#### DATA EXCERPTS
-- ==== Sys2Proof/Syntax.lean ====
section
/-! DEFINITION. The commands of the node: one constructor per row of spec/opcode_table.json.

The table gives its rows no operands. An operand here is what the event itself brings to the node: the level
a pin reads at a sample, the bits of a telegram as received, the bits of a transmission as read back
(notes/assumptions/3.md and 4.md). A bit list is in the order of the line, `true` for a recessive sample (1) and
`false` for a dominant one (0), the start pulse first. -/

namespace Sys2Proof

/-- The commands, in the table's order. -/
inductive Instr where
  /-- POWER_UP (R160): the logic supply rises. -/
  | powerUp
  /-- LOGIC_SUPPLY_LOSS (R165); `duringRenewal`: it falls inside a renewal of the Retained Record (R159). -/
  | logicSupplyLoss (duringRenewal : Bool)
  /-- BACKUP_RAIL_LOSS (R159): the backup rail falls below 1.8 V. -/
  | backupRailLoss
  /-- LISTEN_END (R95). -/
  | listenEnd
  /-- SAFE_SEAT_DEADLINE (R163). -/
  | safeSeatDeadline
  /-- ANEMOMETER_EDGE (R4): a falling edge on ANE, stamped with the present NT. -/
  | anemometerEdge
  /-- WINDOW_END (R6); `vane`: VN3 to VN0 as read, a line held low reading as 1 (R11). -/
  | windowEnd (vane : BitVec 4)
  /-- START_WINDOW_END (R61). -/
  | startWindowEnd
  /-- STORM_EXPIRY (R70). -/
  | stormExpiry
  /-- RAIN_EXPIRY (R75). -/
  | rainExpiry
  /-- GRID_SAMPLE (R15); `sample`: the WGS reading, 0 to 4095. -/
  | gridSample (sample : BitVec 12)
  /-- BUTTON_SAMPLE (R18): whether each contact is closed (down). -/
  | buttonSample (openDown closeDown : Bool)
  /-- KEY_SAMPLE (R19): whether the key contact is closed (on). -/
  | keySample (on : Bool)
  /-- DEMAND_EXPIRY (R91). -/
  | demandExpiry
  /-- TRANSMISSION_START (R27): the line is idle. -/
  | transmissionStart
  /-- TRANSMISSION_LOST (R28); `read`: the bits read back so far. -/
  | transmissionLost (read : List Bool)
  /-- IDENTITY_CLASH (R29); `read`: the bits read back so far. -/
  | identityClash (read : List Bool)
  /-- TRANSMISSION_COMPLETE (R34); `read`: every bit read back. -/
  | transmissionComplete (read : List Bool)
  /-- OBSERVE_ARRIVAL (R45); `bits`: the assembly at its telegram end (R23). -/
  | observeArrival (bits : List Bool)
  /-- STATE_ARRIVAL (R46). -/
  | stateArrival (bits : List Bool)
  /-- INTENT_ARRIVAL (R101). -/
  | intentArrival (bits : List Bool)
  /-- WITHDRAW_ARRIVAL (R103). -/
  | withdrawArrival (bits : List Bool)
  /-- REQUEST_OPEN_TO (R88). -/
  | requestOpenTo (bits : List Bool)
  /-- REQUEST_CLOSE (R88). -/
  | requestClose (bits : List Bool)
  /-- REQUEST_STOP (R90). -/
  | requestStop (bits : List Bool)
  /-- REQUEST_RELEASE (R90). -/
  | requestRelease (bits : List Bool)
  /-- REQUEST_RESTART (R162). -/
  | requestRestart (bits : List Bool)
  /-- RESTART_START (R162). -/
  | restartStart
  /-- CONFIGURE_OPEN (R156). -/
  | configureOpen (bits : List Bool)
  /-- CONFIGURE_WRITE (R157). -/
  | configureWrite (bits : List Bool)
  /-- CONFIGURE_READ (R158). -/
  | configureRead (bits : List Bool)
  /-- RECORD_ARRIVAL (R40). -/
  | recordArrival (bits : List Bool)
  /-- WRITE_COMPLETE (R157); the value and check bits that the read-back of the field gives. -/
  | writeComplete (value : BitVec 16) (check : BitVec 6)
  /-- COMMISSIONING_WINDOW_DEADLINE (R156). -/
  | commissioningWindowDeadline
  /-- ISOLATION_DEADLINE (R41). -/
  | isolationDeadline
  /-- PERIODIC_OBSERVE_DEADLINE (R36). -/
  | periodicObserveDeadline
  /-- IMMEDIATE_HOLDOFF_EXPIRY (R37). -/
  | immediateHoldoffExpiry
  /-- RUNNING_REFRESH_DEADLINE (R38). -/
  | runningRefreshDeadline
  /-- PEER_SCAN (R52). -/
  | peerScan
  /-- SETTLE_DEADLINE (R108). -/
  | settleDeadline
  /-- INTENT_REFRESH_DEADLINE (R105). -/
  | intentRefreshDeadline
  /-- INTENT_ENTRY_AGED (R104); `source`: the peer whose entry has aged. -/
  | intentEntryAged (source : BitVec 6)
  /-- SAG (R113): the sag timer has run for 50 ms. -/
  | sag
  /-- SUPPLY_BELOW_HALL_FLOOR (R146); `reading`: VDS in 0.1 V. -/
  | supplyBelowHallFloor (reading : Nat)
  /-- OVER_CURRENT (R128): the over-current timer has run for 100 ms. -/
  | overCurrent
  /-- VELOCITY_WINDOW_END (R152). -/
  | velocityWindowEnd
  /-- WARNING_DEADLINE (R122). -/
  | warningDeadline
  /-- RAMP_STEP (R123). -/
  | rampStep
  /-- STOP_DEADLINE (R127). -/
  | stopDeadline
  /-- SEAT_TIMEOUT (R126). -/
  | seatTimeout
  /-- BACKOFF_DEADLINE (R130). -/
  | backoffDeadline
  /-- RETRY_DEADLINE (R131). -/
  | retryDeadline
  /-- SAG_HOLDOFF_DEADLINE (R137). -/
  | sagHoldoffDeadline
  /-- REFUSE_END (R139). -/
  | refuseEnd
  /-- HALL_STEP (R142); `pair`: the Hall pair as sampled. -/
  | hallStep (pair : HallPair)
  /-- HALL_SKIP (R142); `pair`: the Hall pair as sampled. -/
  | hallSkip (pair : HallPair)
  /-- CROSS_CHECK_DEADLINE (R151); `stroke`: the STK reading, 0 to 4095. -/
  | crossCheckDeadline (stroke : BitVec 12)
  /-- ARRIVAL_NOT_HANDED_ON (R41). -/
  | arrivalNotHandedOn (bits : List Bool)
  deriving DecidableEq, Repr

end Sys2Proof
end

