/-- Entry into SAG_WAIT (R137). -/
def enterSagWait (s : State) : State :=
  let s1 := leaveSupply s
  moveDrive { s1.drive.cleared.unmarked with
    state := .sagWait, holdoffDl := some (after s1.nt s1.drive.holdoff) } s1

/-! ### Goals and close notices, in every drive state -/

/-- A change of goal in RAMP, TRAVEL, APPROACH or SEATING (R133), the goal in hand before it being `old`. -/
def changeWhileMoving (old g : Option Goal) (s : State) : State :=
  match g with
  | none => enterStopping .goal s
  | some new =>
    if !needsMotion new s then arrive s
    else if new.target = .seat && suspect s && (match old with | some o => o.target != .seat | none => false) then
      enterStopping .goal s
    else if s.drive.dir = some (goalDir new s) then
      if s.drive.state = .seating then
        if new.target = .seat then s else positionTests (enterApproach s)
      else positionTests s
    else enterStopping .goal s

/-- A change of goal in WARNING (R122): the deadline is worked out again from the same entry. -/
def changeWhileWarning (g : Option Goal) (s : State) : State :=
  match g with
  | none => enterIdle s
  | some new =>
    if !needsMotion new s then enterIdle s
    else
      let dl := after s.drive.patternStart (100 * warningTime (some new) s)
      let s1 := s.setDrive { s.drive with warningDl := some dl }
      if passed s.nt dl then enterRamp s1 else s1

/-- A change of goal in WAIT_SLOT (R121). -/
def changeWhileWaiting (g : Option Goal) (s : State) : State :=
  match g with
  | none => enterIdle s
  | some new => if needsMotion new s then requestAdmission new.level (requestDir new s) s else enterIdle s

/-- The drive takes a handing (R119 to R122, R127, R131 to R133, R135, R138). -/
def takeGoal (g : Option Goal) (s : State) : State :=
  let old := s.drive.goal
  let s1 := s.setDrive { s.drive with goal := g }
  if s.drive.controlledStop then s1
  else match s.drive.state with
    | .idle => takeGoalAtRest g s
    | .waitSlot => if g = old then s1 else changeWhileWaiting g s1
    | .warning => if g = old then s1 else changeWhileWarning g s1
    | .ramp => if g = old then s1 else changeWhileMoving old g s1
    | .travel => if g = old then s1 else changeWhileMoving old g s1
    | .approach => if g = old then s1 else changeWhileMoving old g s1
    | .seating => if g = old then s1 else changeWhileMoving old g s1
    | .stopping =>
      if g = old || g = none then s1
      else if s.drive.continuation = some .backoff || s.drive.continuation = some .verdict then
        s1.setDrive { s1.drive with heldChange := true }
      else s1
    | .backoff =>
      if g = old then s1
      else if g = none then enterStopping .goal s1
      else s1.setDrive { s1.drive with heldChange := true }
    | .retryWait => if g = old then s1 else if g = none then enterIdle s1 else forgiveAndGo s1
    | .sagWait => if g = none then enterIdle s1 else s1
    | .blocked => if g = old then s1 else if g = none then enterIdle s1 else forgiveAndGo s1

#### EXERCISE DETAILS
Copy every line from the material in which the word "whether" can be found.

#### ANSWER SPACE
  /-- BUTTON_SAMPLE (R18): whether each contact is closed (down). -/
  /-- KEY_SAMPLE (R19): whether the key contact is closed (on). -/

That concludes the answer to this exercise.